Purplebricks’s share price slumped by 20% on Monday morning to reach a new all-time low of 25p after it revealed the error.
The company described the problem as a “process issue in how it has been communicating with tenants on behalf of its landlords in relation to deposit registrations”, in a statement to the stock market.
Purplebricks, which is listed on London’s Alternative Investment Market, on Monday said it needed to cover “potential future claims which could arise under the Housing Act in relation to this regulatory process issue”.
Under the Housing Act, landlords have 30 days to inform their tenants of details of how their deposits are protected under government-backed schemes. If the landlord has not protected a deposit, a court can order the landlord to pay tenants up to three times the original amount.
The deposit protection schemes were brought in by the government in 2007 to prevent unscrupulous landlords from keeping tenants’ deposits, which are often worth a month’s rent or more.
The error is the latest blow to Purplebricks, which has struggled to live up to its promise as a UK tech company that was worth as much as £1.4bn in 2017 before its international expansion foundered.
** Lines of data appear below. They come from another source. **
/-- R190: what hard reset leaves in every register, flag and hidden field that it determines (R45), in the reset state
and after the reset input. -/
def Obligations.HardResetValues : Prop :=
  ∀ s : State, s = State.reset ∨ (∃ u, s = applyInput .hardReset u) →
    (hostAccess (rd 0x000) s).resp = .data 0x42353801 ∧
    (hostAccess (rd 0x004) s).resp = .data (BitVec.ofNat 16 s.cfg.obufDepth ++ BitVec.ofNat 16 s.cfg.ibufDepth) ∧
    s.ie = false ∧ s.statusWord = 0 ∧ s.cmd = 0 ∧ s.ilen = 0 ∧ s.olen = 0 ∧ s.zrun = 0 ∧ s.nvalLo = 0 ∧
    s.nvalHi = 0 ∧ s.errIdx = 0 ∧ s.lcmd = none ∧ s.phase = .idle ∧ s.irq = false

/-- spec/93_implementation_defined.md U1, in the model's form of it (assumption log 1): each hard reset draws every
buffer entry anew, as the free value of that reset and entry. -/
def Obligations.HardResetRedrawsBuffers : Prop :=
  ∀ s : State,
    let t := applyInput .hardReset s
    t.hardResets = s.hardResets + 1 ∧
    (∀ i, t.ibufEntry i = Config.ibufPowerOn (s.hardResets + 1) i) ∧
    (∀ i, t.obufEntry i = Config.obufPowerOn (s.hardResets + 1) i)

/-- spec/70_reset_and_hazards.md R203: both resets establish a clean state. -/
def Obligations.ResetsAreClean : Prop :=
  State.reset.Clean ∧ ∀ s : State, (applyInput .hardReset s).Clean ∧
    ∀ v : Word, v.getLsbD 1 = true → (hostAccess (wr 0x008 v) s).Clean

/-! ### The machine as a whole -/

/-- spec/43_host_access.md R145: while a command is latched and its completion is due, a step decodes LCMD and runs the
matching body. When it is due is the model's form of LATENCY (assumption log 5). -/
def Obligations.StepRunsTheLatchedCommand : Prop :=
  ∀ (s : State) (c : Latched), s.Legal → s.lcmd = some c → (s.latency = 0 ∨ s.inputs = []) →
    step s = exec (decode c.word) s

/-- spec/43_host_access.md R140 and spec/20_memory.md R70: otherwise a step applies the host's next input, and uses up
one host step of the latency. With no command running and no input, nothing changes (spec/60_exceptions.md R179). The latency
count and the idle step are the model's (assumption logs 5 and 15). -/
def Obligations.StepTakesTheNextInput : Prop :=
  ∀ (s : State), s.Legal →
    (∀ i rest, s.inputs = i :: rest → (s.lcmd = none ∨ s.latency ≠ 0) →
      step s = .next (applyInput i { s with inputs := rest, latency := s.latency - 1 })) ∧
    (s.lcmd = none → s.inputs = [] → step s = .next s)

/-- A placed command word is the next one to run (the model's own launch, assumption log 6). -/
def Obligations.FetchedWordRunsNext : Prop :=
  ∀ (s : State) (nbits w : Nat), s.Legal →
    step (s.withFetchWord nbits w) = exec (decode (BitVec.ofNat 32 (w % 2 ^ nbits))) (s.withFetchWord nbits w) ∧
    ∀ i, decodeTableWord nbits w = some i → step (s.withFetchWord nbits w) = exec i (s.withFetchWord nbits w)

/-- spec/10_state.md and spec/43_host_access.md: the invariant is kept by every step. The canonical form is
the model's (assumption log 1). -/
def Obligations.StepKeepsInvariant : Prop :=
  ∀ s t : State, s.Inv → step s = .next t → t.Inv

/-- The reset state meets the invariant. Its open parameters are the model's choice (assumption log 2). -/
def Obligations.ResetMeetsInvariant : Prop := State.reset.Inv

/-- spec/60_exceptions.md R160 (the block raises no trap): with legal parameters every step answers a next state, and
the parameters stay. -/
def Obligations.EveryStepGoesOn : Prop :=
  ∀ s : State, s.Legal → ∃ t, step s = .next t ∧ t.cfg = s.cfg

/-- R52: RUN is left only by the completion or by a reset, and entered only by an accept. -/
def Obligations.PhaseChanges : Prop :=
  ∀ s t : State, step s = .next t →
    (s.phase = .run → t.phase = .idle → s.Completes ∨ ∃ i, s.Takes i ∧ i.isReset = true) ∧
    (s.phase = .idle → t.phase = .run → ∃ w, s.Takes (Input.writes 0x010 w)) ∧
    (s.Completes → t.phase = .idle ∧ ∃ c, s.lcmd = some c ∧ step s = exec (decode c.word) s)

/-- R73: while a command runs, its word and operands stay as they were at its accept. -/
def Obligations.RunningCommandInputsStay : Prop :=
  ∀ s t : State, step s = .next t → s.busy = true → t.busy = true →
    t.lcmd = s.lcmd ∧ operandLen t = operandLen s ∧ (∀ i, operandEntry t i = operandEntry s i) ∧
    operandInt t = operandInt s

/-- spec/70_reset_and_hazards.md R195: a running command commits nothing before its completion. -/
def Obligations.NothingCommittedWhileRunning : Prop :=
  ∀ s t : State, step s = .next t → s.busy = true → t.busy = true →
    ResultsUnchanged s t ∧ t.errIdx = s.errIdx ∧ t.ecode = s.ecode ∧ t.cmd = s.cmd ∧ t.ilen = s.ilen ∧
    (∀ i, t.ibufEntry i = s.ibufEntry i) ∧ (t.done = true → s.done = true)

/-- spec/10_state.md R41 and R42: an entry of IBUF changes only by an IBUF word write while BUSY = 0, and an entry of
OBUF only by the completion of CONV or ENCI, below the new OLEN; hard reset redraws both. -/
def Obligations.BufferWriters : Prop :=
  ∀ s t : State, s.Legal → step s = .next t → ¬ s.Takes .hardReset →
    (∀ i, t.ibufEntry i ≠ s.ibufEntry i →
      s.busy = false ∧ ∃ (off : Offset) (v : Word), s.Takes (Input.writes off v) ∧
        off.toNat = 0x1000 + 4 * (i / 4) ∧ i < s.cfg.ibufDepth) ∧
    (∀ i, t.obufEntry i ≠ s.obufEntry i →
      s.Completes ∧ t.ecode = .noError ∧ i < t.olen.toNat ∧
        ∃ c, s.lcmd = some c ∧ ((∃ sr tr z, decode c.word = .conv sr tr z) ∨ decode c.word = .enci))

/-- spec/10_state.md R37, R38, R39: which events may change OLEN, ZRUN and NVAL. -/
def Obligations.ResultRegisterWriters : Prop :=
  ∀ s t : State, step s = .next t → (∀ i, s.Takes i → i.isReset = false) →
    (t.olen ≠ s.olen → s.Completes ∧ t.ecode = .noError ∧
      ∃ c, s.lcmd = some c ∧ ((∃ sr tr z, decode c.word = .conv sr tr z) ∨ decode c.word = .enci)) ∧
    (t.zrun ≠ s.zrun → s.Completes ∧ t.ecode = .noError) ∧
    (t.nval ≠ s.nval →
      (s.Completes ∧ t.ecode = .noError ∧ ∃ c, s.lcmd = some c ∧ decode c.word = .deci) ∨
      (s.busy = false ∧ ∃ v, s.Takes (Input.writes 0x020 v) ∨ s.Takes (Input.writes 0x024 v)))

/-- R31: ERR is set by every completion with an error code and cleared only by a write of 1 to STATUS bit 2 or by
reset. -/
def Obligations.ErrIsSticky : Prop :=
  ∀ s t : State, step s = .next t →
    (s.Completes → t.ecode ≠ .noError → t.err = true) ∧
    (s.Completes → t.ecode = .noError → t.err = s.err) ∧
    (s.err = true → t.err = false →
      ∃ i, s.Takes i ∧ (i.isReset = true ∨ ∃ v, i = Input.writes 0x00C v ∧ v.getLsbD 2 = true)) ∧
    (s.err = false → t.err = true → s.Completes ∧ t.ecode ≠ .noError)

/-- R32: OVR is set when a write is dropped because BUSY = 1, and cleared only by a write of 1 to STATUS bit 3 or by
reset. -/
def Obligations.OvrIsSticky : Prop :=
  ∀ s t : State, s.Legal → step s = .next t →
    (s.ovr = false → t.ovr = true → s.busy = true ∧ ∃ off v, s.Takes (Input.writes off v) ∧ off.toNat % 4 = 0 ∧
      (off ∈ [(0x010 : Offset), 0x014, 0x020, 0x024] ∨
        (0x1000 ≤ off.toNat ∧ off.toNat < 0x1000 + s.cfg.ibufDepth))) ∧
    (s.busy = true → (∃ off v, s.Takes (Input.writes off v) ∧ off.toNat % 4 = 0 ∧
      (off ∈ [(0x010 : Offset), 0x014, 0x020, 0x024] ∨
        (0x1000 ≤ off.toNat ∧ off.toNat < 0x1000 + s.cfg.ibufDepth))) → t.ovr = true) ∧
    (s.ovr = true → t.ovr = false →
      ∃ i, s.Takes i ∧ (i.isReset = true ∨ ∃ v, i = Input.writes 0x00C v ∧ v.getLsbD 3 = true))

/-- spec/60_exceptions.md R172: `irq` is the level IE AND DONE, what can raise it, and what clears it. That it is driven
on IRQ_LINE and on no other input is the model's reading of the OPEN wiring (DEDUCED, assumption log 18). -/
def Obligations.InterruptLevel : Prop :=
  ∀ s t : State, step s = .next t →
    let clears (i : Input) : Prop := i.isReset = true ∨ (∃ v, i = Input.writes 0x00C v ∧ v.getLsbD 1 = true) ∨
      (∃ v, i = Input.writes 0x008 v ∧ v.getLsbD 0 = false) ∨ (s.busy = false ∧ ∃ w, i = Input.writes 0x010 w)
    (s.irq = true ↔ s.ie = true ∧ s.done = true) ∧
    (∀ line, s.irqOn line = true ↔ line = s.cfg.irqLine ∧ s.irq = true) ∧
    (s.Completes → t.irq = s.ie) ∧
    (s.irq = false → t.irq = true →
      s.Completes ∨ ∃ v, s.Takes (Input.writes 0x008 v) ∧ v.getLsbD 0 = true) ∧
    (s.irq = true → t.irq = false → ∃ i, s.Takes i ∧ clears i) ∧
    (∀ i, s.Takes i → clears i → t.irq = false)

/-- spec/43_host_access.md R145 and spec/70_reset_and_hazards.md R200: unless the outside world resets the block, a
running command completes after at most its latency in host steps, and completes as its body does on the inputs it was
accepted with, whatever the host did meanwhile. The latency count is the model's (assumption log 5). -/
def Obligations.RunningCommandCompletes : Prop :=
  ∀ (s : State) (c : Latched), s.Legal → s.lcmd = some c → (∀ i ∈ s.inputs, i.isReset = false) →
    ∃ k u, k ≤ s.latency ∧ Sys2Proof.core.run k s = .next u ∧
      u.lcmd = some c ∧ u.Completes ∧ step u = exec (decode c.word) u ∧
      operandLen u = operandLen s ∧ (∀ i, operandEntry u i = operandEntry s i) ∧ operandInt u = operandInt s ∧
      ResultsUnchanged s u

/-- spec/60_exceptions.md R173: a completion and a host access in both orders, for a CMD write, a write of 1 to DONE, and
a soft reset. The form of the order is the model's: the running command's latency, where 0 puts the completion first
(DESIGN CHOICE, assumption log 5). -/
def Obligations.RacesInBothOrders : Prop :=
  ∀ (s : State) (c : Latched) (v : Word) (rest : List Input), s.Legal → s.lcmd = some c →
    (s.inputs = Input.writes 0x010 v :: rest →
      (s.latency = 0 → ∃ t u, step s = .next t ∧ t.done = true ∧ step t = .next u ∧
        u.cmd = v ∧ u.busy = true ∧ u.done = false ∧ u.ovr = s.ovr) ∧
      (s.latency ≠ 0 → ∃ t, step s = .next t ∧ t.lcmd = some c ∧ t.cmd = s.cmd ∧ t.ovr = true)) ∧
    (s.inputs = Input.writes 0x00C v :: rest → v.getLsbD 1 = true →
      (s.latency = 0 → ∃ t u, step s = .next t ∧ t.done = true ∧ step t = .next u ∧ u.done = false) ∧
      (s.latency = 1 → ∃ t u, step s = .next t ∧ t.lcmd = some c ∧ step t = .next u ∧ u.done = true)) ∧
    (s.inputs = Input.writes 0x008 v :: rest → v.getLsbD 1 = true →
      (s.latency = 0 → ∃ t u, exec (decode c.word) s = .next t ∧ step s = .next t ∧ step t = .next u ∧
        (∀ i, u.obufEntry i = t.obufEntry i) ∧ u.statusWord = 0 ∧ u.olen = 0) ∧
      (s.latency ≠ 0 → ∃ t, step s = .next t ∧ t.lcmd = none ∧ t.statusWord = 0 ∧ t.olen = 0 ∧
        ∀ i, t.obufEntry i = s.obufEntry i))

/-- spec/30_encoding.md R90: a round of POLL is one read with no effect on the block; the host reads again unless
`(t AND mask) = val` (assumption log 12). -/
def Obligations.PollRound : Prop :=
  ∀ (s : State) (off : Offset) (mask val : Word), off.toNat % 4 = 0 →
    ∃ v : Word, hostAccess (rd off) s = { s with resp := .data v } ∧
      (v &&& mask = val → applyInput (.poll off mask val) s = { s with resp := .data v }) ∧
      (v &&& mask ≠ val → applyInput (.poll off mask val) s =
        { s with resp := .data v, inputs := .poll off mask val :: s.inputs })
end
On Monday its market value fell below £80m.
Purplebricks made revenues of £91m in the year to the end of April, but a £9m hit would have wiped out operating profits of £8.2m.
The company last month warned that profits would be lower than expected as the supply of homes on the market failed to match the demand for more space prompted by the pandemic. The profit warning sent shares down by more than a third.
It faces legal action from 100 estate agents who argue that they were in effect employed by the company so should be entitled to holiday pay and pension contributions.